▶ _YOUR INSTRUCTIONS_: Your answer should repeat every line of the records below in which the word "inFlight" appears.

:: THE RECORDS

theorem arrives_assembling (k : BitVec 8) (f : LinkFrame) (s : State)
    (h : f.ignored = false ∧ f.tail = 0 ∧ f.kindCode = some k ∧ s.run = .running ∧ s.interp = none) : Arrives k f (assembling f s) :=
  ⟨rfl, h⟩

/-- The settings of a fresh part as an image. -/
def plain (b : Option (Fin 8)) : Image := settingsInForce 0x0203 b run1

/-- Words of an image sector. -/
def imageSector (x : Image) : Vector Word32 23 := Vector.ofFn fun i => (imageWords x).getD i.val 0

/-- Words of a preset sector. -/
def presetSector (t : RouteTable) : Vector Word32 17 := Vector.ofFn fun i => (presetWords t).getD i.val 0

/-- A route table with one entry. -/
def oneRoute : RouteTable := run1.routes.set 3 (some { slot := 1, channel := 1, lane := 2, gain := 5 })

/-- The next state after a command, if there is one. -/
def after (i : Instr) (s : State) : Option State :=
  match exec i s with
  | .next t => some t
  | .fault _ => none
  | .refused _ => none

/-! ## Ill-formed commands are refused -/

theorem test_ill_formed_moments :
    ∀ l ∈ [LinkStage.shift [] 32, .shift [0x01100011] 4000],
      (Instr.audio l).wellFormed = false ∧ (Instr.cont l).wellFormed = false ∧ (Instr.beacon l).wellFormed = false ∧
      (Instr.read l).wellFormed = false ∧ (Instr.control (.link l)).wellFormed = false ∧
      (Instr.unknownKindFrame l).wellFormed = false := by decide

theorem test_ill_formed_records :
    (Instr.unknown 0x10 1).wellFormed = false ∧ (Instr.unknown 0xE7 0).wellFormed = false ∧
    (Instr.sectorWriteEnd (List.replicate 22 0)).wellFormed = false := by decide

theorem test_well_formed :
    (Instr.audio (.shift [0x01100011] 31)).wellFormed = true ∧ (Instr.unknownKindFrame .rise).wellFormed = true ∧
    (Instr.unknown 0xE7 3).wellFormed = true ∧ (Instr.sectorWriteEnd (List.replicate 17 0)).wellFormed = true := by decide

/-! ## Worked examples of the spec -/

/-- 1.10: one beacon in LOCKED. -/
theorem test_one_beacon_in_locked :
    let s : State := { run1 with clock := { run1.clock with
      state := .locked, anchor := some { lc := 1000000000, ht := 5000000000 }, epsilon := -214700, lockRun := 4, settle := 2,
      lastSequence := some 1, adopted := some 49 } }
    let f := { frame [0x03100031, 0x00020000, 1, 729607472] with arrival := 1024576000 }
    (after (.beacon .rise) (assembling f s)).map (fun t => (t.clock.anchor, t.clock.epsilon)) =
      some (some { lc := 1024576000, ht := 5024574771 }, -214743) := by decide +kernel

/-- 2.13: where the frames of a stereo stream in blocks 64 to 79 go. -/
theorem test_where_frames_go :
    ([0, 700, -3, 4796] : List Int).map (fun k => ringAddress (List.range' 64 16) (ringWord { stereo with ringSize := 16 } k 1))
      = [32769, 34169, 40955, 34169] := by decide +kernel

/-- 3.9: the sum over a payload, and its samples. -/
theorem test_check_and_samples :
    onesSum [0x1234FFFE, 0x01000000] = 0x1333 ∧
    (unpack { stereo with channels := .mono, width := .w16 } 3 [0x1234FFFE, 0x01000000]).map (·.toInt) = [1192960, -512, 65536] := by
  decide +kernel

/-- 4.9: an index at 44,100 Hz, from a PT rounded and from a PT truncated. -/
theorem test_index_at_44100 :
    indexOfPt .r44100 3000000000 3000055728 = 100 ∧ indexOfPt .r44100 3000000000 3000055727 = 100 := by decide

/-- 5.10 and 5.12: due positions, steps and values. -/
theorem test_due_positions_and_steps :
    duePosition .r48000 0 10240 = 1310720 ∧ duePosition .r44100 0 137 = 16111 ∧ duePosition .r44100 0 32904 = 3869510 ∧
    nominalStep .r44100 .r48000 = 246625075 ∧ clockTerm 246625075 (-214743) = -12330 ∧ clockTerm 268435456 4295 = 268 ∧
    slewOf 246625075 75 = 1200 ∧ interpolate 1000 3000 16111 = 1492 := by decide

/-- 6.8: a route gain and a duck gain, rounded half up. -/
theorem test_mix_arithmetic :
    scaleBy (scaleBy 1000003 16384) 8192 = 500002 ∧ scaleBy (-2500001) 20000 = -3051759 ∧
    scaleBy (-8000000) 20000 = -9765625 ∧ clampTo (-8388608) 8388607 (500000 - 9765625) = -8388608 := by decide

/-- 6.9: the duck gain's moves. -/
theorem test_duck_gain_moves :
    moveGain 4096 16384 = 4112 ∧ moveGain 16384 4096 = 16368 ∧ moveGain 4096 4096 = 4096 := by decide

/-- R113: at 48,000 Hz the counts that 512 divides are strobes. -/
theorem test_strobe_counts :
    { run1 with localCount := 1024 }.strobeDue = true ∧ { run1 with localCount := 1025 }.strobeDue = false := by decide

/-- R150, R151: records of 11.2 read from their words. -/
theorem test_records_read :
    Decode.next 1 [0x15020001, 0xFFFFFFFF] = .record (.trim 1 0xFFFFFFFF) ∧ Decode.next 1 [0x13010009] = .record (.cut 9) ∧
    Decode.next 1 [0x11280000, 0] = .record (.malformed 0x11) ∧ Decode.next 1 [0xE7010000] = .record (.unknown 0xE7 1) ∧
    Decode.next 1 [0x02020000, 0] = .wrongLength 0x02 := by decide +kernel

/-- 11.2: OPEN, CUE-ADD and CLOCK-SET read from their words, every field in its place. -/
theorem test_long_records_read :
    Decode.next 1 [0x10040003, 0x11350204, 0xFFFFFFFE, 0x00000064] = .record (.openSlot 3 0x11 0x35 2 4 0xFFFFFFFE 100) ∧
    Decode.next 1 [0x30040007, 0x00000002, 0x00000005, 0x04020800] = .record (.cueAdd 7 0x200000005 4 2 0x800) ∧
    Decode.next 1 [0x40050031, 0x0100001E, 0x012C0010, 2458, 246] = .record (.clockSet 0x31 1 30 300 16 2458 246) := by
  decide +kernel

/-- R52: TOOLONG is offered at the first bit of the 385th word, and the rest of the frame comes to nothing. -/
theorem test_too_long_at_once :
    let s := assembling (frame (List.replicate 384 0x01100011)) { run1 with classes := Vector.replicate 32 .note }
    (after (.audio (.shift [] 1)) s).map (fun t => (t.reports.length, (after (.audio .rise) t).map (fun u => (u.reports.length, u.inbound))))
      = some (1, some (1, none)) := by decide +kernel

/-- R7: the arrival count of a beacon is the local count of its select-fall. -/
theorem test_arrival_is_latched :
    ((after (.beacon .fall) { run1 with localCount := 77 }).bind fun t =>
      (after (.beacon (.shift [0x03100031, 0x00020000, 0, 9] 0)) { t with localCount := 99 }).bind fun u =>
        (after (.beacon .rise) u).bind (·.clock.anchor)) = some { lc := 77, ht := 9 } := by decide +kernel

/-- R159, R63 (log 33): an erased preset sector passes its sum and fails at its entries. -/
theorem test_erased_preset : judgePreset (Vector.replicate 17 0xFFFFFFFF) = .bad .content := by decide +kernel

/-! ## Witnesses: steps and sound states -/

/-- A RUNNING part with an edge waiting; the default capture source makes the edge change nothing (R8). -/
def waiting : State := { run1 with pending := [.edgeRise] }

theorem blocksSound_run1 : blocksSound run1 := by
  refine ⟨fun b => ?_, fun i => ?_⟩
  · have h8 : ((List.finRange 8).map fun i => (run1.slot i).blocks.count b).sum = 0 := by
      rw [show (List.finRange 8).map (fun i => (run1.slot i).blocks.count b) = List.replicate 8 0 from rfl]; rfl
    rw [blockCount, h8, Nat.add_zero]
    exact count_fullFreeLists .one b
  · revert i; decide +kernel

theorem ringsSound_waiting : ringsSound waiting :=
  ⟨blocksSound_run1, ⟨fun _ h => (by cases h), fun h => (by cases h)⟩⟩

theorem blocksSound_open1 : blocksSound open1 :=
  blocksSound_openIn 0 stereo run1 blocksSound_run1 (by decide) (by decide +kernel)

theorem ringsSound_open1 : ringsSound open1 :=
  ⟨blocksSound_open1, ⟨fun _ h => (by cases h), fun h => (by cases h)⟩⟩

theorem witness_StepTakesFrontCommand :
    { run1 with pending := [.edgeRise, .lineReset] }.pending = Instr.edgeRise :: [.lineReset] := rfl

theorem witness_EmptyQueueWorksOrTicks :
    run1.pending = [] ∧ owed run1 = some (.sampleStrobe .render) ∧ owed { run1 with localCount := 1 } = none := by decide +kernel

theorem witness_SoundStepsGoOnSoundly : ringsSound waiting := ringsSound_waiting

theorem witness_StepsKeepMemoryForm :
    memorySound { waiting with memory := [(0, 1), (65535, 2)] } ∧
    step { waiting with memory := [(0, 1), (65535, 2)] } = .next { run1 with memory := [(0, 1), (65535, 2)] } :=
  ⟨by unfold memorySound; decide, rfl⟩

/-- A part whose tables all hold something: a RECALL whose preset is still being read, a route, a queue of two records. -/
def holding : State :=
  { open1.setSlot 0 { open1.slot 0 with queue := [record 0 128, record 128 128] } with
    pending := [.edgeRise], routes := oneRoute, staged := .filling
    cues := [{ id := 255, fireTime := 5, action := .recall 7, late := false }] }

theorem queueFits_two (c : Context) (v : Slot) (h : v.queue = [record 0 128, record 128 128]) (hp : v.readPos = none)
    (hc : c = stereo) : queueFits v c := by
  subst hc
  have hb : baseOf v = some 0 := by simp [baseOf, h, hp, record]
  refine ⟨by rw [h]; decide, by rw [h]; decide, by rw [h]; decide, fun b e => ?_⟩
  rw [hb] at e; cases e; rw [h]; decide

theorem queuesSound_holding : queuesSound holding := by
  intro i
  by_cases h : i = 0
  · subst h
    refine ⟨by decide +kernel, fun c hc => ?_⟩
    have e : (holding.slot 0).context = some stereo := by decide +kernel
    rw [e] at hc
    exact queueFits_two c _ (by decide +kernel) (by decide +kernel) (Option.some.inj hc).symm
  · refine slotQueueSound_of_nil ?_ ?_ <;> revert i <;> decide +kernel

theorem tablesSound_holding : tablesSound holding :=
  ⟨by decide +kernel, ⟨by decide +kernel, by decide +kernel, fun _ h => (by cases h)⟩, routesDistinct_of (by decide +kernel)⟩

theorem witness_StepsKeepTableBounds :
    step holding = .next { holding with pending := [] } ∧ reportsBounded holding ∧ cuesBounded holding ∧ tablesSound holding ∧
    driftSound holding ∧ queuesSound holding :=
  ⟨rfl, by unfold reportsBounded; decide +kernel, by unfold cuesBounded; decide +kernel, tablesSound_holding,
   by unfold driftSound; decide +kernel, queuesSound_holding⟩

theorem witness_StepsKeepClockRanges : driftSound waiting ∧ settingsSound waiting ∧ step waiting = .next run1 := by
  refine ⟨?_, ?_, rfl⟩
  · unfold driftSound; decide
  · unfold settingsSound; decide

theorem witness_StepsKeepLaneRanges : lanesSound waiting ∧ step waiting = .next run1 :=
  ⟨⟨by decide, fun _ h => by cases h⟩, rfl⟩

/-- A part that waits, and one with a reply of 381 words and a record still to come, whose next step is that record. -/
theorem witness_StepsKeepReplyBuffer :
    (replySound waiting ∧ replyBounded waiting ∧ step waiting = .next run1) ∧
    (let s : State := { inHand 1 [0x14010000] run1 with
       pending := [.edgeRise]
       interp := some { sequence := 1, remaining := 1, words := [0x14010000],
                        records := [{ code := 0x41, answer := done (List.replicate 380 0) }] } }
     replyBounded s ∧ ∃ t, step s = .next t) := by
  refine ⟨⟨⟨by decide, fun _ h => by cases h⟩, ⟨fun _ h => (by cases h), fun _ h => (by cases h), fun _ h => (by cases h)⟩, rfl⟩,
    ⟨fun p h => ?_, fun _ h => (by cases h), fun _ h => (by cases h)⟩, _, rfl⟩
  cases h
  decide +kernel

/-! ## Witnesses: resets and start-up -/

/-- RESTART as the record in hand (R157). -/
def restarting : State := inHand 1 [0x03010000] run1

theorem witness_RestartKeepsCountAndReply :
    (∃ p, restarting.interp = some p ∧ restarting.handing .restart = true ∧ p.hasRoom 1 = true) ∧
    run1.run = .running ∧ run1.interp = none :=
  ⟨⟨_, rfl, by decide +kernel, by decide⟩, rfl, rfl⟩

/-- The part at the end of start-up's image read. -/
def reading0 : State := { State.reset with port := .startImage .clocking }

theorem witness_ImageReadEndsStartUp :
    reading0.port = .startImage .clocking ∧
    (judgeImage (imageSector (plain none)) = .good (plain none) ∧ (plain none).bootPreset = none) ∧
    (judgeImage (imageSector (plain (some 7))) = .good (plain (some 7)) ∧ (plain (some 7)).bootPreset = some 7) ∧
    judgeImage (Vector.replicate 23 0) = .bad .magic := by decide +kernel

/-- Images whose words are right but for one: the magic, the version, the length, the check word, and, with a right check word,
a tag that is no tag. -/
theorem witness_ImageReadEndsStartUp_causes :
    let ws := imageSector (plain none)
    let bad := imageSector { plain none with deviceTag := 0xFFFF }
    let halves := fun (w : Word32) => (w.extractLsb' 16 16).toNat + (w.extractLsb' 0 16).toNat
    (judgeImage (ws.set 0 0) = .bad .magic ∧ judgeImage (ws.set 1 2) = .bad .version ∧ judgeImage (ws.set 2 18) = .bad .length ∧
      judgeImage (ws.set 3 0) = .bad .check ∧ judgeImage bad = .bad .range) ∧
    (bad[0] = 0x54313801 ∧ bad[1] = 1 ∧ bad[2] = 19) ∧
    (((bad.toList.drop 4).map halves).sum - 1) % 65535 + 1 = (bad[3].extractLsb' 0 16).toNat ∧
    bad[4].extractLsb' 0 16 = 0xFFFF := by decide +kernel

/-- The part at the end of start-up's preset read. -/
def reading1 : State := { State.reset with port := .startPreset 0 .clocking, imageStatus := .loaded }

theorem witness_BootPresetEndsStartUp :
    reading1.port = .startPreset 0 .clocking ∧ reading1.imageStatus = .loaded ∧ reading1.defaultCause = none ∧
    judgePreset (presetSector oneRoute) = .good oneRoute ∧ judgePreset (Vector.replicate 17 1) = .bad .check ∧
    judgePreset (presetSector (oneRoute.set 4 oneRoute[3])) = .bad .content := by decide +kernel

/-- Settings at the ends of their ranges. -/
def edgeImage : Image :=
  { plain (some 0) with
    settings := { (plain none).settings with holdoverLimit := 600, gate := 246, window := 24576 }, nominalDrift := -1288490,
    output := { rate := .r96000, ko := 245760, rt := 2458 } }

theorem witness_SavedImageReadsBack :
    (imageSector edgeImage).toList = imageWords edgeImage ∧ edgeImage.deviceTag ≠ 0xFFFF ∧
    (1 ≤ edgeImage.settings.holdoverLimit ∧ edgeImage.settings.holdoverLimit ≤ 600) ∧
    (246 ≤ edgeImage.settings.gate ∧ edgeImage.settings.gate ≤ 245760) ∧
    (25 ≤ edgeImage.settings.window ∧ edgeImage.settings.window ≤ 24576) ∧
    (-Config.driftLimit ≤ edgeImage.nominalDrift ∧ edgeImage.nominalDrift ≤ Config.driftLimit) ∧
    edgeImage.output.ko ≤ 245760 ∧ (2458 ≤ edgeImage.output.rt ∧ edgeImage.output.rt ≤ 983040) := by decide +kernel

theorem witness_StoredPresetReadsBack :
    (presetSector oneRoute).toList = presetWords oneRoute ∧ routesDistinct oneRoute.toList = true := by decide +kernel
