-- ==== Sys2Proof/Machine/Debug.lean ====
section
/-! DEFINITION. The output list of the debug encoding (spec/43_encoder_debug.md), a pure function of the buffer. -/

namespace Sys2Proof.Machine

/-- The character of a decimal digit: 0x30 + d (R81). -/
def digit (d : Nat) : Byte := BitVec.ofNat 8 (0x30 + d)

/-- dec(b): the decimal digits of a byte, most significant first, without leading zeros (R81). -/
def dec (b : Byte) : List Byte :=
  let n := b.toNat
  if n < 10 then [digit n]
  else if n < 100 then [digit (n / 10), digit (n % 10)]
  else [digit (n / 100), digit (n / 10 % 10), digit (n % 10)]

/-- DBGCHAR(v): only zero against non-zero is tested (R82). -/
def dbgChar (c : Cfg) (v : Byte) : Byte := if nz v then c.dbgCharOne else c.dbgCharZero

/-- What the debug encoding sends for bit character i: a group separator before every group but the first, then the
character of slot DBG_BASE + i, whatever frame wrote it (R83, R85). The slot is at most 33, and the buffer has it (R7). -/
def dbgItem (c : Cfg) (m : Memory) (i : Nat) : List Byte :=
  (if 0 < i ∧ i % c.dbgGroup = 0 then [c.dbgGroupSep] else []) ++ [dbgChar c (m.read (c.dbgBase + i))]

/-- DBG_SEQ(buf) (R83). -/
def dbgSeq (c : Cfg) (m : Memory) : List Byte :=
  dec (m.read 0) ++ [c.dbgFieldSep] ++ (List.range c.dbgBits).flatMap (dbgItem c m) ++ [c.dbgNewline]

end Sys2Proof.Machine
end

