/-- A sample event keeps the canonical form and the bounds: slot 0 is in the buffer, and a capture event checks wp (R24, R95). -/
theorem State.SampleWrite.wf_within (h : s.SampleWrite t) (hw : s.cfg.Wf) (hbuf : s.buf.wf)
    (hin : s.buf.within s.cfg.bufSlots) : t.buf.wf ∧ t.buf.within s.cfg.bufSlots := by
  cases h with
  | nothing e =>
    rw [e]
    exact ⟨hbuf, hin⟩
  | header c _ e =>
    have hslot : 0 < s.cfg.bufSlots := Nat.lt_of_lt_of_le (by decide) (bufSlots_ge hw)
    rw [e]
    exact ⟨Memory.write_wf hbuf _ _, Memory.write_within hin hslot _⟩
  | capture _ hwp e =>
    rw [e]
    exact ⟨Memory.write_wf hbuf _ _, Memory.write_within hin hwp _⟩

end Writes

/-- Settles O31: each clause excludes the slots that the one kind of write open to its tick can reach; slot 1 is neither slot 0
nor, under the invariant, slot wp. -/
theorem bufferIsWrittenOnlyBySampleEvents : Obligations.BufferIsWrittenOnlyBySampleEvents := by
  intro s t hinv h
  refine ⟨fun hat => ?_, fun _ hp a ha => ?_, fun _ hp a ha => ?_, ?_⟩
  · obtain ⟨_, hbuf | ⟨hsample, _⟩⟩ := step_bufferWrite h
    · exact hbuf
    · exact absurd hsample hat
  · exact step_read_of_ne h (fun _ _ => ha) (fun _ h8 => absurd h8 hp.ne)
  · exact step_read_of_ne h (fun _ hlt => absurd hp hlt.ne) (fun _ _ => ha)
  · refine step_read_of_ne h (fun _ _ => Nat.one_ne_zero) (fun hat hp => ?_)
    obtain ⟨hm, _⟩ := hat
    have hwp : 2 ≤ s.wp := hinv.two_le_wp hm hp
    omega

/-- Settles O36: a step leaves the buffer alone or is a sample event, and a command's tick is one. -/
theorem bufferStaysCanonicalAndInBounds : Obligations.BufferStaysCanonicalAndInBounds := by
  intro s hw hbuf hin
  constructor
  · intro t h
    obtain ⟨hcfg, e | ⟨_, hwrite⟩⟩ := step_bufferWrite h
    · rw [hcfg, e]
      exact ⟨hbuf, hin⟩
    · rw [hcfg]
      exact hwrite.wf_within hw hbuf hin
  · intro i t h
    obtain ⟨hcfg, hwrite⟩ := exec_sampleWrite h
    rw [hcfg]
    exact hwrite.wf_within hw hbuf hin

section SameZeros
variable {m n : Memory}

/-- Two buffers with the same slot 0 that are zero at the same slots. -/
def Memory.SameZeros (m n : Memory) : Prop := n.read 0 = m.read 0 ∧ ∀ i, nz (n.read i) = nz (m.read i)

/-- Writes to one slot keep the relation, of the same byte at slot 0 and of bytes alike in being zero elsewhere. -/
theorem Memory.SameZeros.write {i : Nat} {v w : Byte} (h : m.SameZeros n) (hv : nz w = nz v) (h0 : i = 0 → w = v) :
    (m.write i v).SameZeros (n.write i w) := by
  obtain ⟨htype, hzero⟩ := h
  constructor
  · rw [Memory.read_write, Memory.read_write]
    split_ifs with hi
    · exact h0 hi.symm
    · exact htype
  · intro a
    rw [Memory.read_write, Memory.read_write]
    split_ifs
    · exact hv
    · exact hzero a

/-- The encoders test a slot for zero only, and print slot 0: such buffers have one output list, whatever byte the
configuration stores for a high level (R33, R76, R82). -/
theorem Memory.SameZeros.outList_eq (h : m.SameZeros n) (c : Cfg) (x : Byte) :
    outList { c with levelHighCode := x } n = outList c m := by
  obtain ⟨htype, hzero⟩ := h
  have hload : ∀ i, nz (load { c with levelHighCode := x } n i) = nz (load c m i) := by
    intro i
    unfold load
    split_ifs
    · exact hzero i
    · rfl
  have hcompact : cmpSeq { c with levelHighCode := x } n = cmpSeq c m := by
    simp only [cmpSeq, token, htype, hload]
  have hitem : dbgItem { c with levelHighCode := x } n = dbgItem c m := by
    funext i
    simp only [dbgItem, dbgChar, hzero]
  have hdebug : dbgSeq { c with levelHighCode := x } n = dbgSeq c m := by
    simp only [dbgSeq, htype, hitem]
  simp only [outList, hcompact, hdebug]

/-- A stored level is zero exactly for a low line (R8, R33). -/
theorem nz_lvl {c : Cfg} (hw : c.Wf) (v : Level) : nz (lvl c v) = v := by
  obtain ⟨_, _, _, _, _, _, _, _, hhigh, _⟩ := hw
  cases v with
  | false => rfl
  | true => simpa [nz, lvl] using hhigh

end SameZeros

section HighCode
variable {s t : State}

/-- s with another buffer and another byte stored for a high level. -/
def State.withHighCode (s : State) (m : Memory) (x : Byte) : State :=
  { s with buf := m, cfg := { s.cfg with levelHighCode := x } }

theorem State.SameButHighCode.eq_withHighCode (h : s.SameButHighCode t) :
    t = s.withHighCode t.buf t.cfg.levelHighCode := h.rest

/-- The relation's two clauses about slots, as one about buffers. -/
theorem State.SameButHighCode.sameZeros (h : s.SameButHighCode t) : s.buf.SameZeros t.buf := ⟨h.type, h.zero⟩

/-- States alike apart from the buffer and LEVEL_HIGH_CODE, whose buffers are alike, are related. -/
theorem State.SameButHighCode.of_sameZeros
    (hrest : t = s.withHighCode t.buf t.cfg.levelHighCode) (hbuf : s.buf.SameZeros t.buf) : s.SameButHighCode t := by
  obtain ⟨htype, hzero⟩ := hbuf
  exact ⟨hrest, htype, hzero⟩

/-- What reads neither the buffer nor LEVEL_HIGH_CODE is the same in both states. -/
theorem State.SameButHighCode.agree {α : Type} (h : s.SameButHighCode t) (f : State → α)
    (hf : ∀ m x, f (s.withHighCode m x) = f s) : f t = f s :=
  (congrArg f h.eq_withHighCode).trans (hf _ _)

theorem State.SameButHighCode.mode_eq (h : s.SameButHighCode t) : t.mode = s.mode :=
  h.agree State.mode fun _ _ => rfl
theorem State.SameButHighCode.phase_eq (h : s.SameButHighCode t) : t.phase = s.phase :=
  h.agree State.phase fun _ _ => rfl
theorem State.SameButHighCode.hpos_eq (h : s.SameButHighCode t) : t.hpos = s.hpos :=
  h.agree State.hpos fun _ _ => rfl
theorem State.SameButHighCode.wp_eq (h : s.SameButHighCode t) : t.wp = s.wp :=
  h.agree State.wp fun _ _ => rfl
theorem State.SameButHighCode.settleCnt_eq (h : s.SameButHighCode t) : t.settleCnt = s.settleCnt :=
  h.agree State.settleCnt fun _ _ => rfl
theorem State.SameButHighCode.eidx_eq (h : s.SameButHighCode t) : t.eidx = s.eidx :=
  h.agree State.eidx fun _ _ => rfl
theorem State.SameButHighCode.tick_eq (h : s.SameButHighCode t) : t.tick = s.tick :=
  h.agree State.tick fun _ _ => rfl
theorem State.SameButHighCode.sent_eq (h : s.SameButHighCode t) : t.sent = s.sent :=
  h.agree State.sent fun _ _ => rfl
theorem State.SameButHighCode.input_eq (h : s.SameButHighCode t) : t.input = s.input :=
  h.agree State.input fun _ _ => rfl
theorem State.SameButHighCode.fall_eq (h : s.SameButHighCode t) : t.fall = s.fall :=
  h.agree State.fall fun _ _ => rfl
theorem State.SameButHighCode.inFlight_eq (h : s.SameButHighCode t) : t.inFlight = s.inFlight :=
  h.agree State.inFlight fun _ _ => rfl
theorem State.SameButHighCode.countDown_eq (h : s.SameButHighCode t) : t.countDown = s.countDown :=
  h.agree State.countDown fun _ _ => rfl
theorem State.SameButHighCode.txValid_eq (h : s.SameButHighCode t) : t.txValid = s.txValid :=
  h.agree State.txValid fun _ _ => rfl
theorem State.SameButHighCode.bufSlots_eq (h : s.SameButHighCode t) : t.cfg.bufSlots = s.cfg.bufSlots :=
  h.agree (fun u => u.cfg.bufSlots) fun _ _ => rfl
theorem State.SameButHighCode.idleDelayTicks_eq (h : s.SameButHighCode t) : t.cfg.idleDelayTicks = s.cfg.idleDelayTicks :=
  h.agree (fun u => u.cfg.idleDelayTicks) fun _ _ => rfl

::::

▶ _SOLUTION FOR THIS EXERCISE_:
theorem State.SameButHighCode.inFlight_eq (h : s.SameButHighCode t) : t.inFlight = s.inFlight :=
  h.agree State.inFlight fun _ _ => rfl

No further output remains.